The accuracy of the shear-wave-speed measures might also depend on the amount of stress that is applied to the tendon. In former studies (Keuler et al., 2019; Martin et al., 2018), high correlations between squared shear-wave speed (≤80 m² s^–2) and torque measures (≤200 Nm) were found when muscle activities and corresponding tendon stresses were low during preferred-speed walking (≤50 MPa). In contrast, under the higher knee extension torques (112–296 Nm) and presumably higher tendon stresses (>50 MPa) at the submaximal muscle activity levels that were used in this study, the estimated PT force-angle relationships were not reflected by the squared shear-wave-speed measures (Figure 3). Additionally, squared shear-wave-speed estimates were unreasonably high when participants increased their activation level during the maximal voluntary contractions in the first part of the experiment (Figure 3—figure supplement 2). Therefore, high tendon stresses and changing tendon dimensions might be problematic for accurately estimating PT tendon loads based on shear-wave-speed measures.

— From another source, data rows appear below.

/-! ### setArr -/

@[simp] theorem Core.setArr_now (c : Core) (a : Nat) (f : BArr → BArr) : (c.setArr a f).now = c.now := rfl
@[simp] theorem Core.setArr_free (c : Core) (a : Nat) (f : BArr → BArr) : (c.setArr a f).free = c.free := rfl
@[simp] theorem Core.setArr_step (c : Core) (a : Nat) (f : BArr → BArr) : (c.setArr a f).step = c.step := rfl
@[simp] theorem Core.setArr_incs (c : Core) (a : Nat) (f : BArr → BArr) : (c.setArr a f).incs = c.incs := rfl
@[simp] theorem Core.setArr_faultReq (c : Core) (a : Nat) (f : BArr → BArr) : (c.setArr a f).faultReq = c.faultReq := rfl
@[simp] theorem Core.setArr_log (c : Core) (a : Nat) (f : BArr → BArr) : (c.setArr a f).log = c.log := rfl
@[simp] theorem Core.setArr_inj (c : Core) (a : Nat) (f : BArr → BArr) : (c.setArr a f).inj = c.inj := rfl
@[simp] theorem Core.setArr_dict (c : Core) (a : Nat) (f : BArr → BArr) : (c.setArr a f).dict = c.dict := rfl
@[simp] theorem Core.setArr_mem (c : Core) (a : Nat) (f : BArr → BArr) : (c.setArr a f).mem = c.mem := rfl
@[simp] theorem Core.setArr_links (c : Core) (a : Nat) (f : BArr → BArr) : (c.setArr a f).links = c.links := rfl
@[simp] theorem Core.setArr_fwd (c : Core) (a : Nat) (f : BArr → BArr) : (c.setArr a f).fwd = c.fwd := rfl
@[simp] theorem Core.setArr_attn (c : Core) (a : Nat) (f : BArr → BArr) : (c.setArr a f).attn = c.attn := rfl
@[simp] theorem Core.setArr_roll (c : Core) (a : Nat) (f : BArr → BArr) : (c.setArr a f).roll = c.roll := rfl
@[simp] theorem Core.setArr_stp (c : Core) (a : Nat) (f : BArr → BArr) : (c.setArr a f).stp = c.stp := rfl
@[simp] theorem Core.setArr_xch (c : Core) (a : Nat) (f : BArr → BArr) : (c.setArr a f).xch = c.xch := rfl
@[simp] theorem Core.setArr_pow (c : Core) (a : Nat) (f : BArr → BArr) : (c.setArr a f).pow = c.pow := rfl
@[simp] theorem Core.setArr_pins (c : Core) (a : Nat) (f : BArr → BArr) : (c.setArr a f).pins = c.pins := rfl
@[simp] theorem Core.setArr_module_ (c : Core) (a : Nat) (f : BArr → BArr) : (c.setArr a f).module_ = c.module_ := rfl
@[simp] theorem Core.setArr_sec (c : Core) (a : Nat) (f : BArr → BArr) : (c.setArr a f).sec = c.sec := rfl
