theorem Core.tracks_castVote (c : Core) (yes : Bool) : c.Tracks (c.castVote yes) := by
  unfold Core.castVote
  split
  · exact .refl c
  · split
    · exact .refl c
    · refine .ite (.refl c) (.ite ?_ ?_)
      · exact .after (Core.tracks_leadVote _ _ _ _ _ _) (.of_mem rfl rfl)
      · exact .after (Core.tracks_sendCmd _ _ _) (.of_mem rfl rfl)

theorem Core.tracks_checkVote (c : Core) : c.Tracks c.checkVote := by
  unfold Core.checkVote
  split
  · exact .refl c
  · split
    · next heq => exact (c.tracks_xRead _ _).of_snd heq
    · next heq =>
      have read := (c.tracks_xRead _ _).of_snd heq
      exact .ite (.trans read (Core.tracks_castVote _ true)) read

/-! ### Images (R283) -/

theorem Core.tracks_imageHeld (c : Core) (h step : Nat) (b : List Byte) : c.Tracks (c.imageHeld h step b) := by
  unfold Core.imageHeld
  dsimp only
  refine .ite (.after (Core.tracks_checkVote _) ?_) ?_
  all_goals
    have held : c.Tracks ((c.setJ h step 1).bump 0x8880 0xD 1) := .trans (c.tracks_put _ _) (Core.tracks_bump _ _ _ _)
    exact .trans (.ite (.trans held (Core.tracks_put _ _ _)) held) (.of_mem rfl rfl)

theorem Core.tracks_imageWhole (c : Core) (h step sender : Nat) : c.Tracks (c.imageWhole h step sender) := by
  unfold Core.imageWhole
  dsimp only
  have read := c.tracks_xRead (c.imgAddr h) (c.hod h).imgBytes
  generalize c.xRead (c.imgAddr h) (c.hod h).imgBytes = p at read ⊢
  obtain ⟨ok, b⟩ := p
  refine .trans read ?_
  dsimp only
  refine .ite (b.tracks_imageHeld _ _ _) ?_
  generalize hf : Core.sendCmd _ sender _ = f
  have failed : b.Tracks f := by
    rw [← hf]
    exact .after (Core.tracks_sendCmd _ _ _) (.of_mem rfl rfl)
  have logged := failed.trans (f.tracks_raise (xEv 0x8025 0 h sender 5) rfl)
  exact .ite (.ite (.trans logged (Core.tracks_castVote _ _)) logged) failed

theorem Core.tracks_imageIn (c : Core) (m : XMsg) : c.Tracks (c.imageIn m).2 := by
  unfold Core.imageIn
  dsimp only
  have read := c.tracks_xRead (c.jAddr m.hod) 16
  generalize c.xRead (c.jAddr m.hod) 16 = p at read ⊢
  obtain ⟨ok, b⟩ := p
  refine .trans read ?_
  dsimp only
  split
  · exact .refl b
  split
  · exact b.tracks_bump _ _ _
  split
  · exact .refl b
  refine .ite (.after (Core.tracks_imageWhole _ _ _ _) ?_) ?_
  all_goals
    have begun : b.Tracks (b.setJ m.hod m.step 0) := b.tracks_put _ _
    exact .xch (.ite (.ite begun.xch (.refl b)) (.after (Core.tracks_put _ _ _) (.ite begun.xch (.refl b))))

end Sys2Proof.Machine
end

section
/-! SUPPORT. What handing over what waits leaves of HBM, part 2: slots, hods and arrivals (R279 to R286), and the
hand-over itself (R278, R302). -/

namespace Sys2Proof.Machine

/-! ### Slots and closing (R279 to R281) -/

theorem Core.tracks_openSlot (c : Core) (h : Nat) : c.Tracks (c.openSlot h) := by
  unfold Core.openSlot
  exact .xch (.after (Core.tracks_smear _ _ (by decide)) (c.tracks_put _ _))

Estimates of PT shear-wave speeds might additionally be affected by differences in subcutaneous tissue thickness between individuals as Martin et al., 2018 showed that the propagating shear wave within the deep tendon was not identical to the shear wave propagating along the skin. Compared with the Achilles tendon, the PT has more overlying subcutaneous tissue (Bravo-Sánchez et al., 2019) and is smaller in thickness in its mid-region (Coombes et al., 2018). These factors might result in poorer shear-wave propagation within the PT compared with the Achilles tendon and less accurate shear-wave-speed estimates. However, further research is needed to investigate whether thicker subcutaneous tissue over a thinner tendon reduces the accuracy of tendon shear-wave-speed measurements made over the skin.

The final processed data can be found at: https://figshare.com/s/d66e2c7400480dd0a059. It provides source data of figures 1, 2, 3, 4, 5 and 6.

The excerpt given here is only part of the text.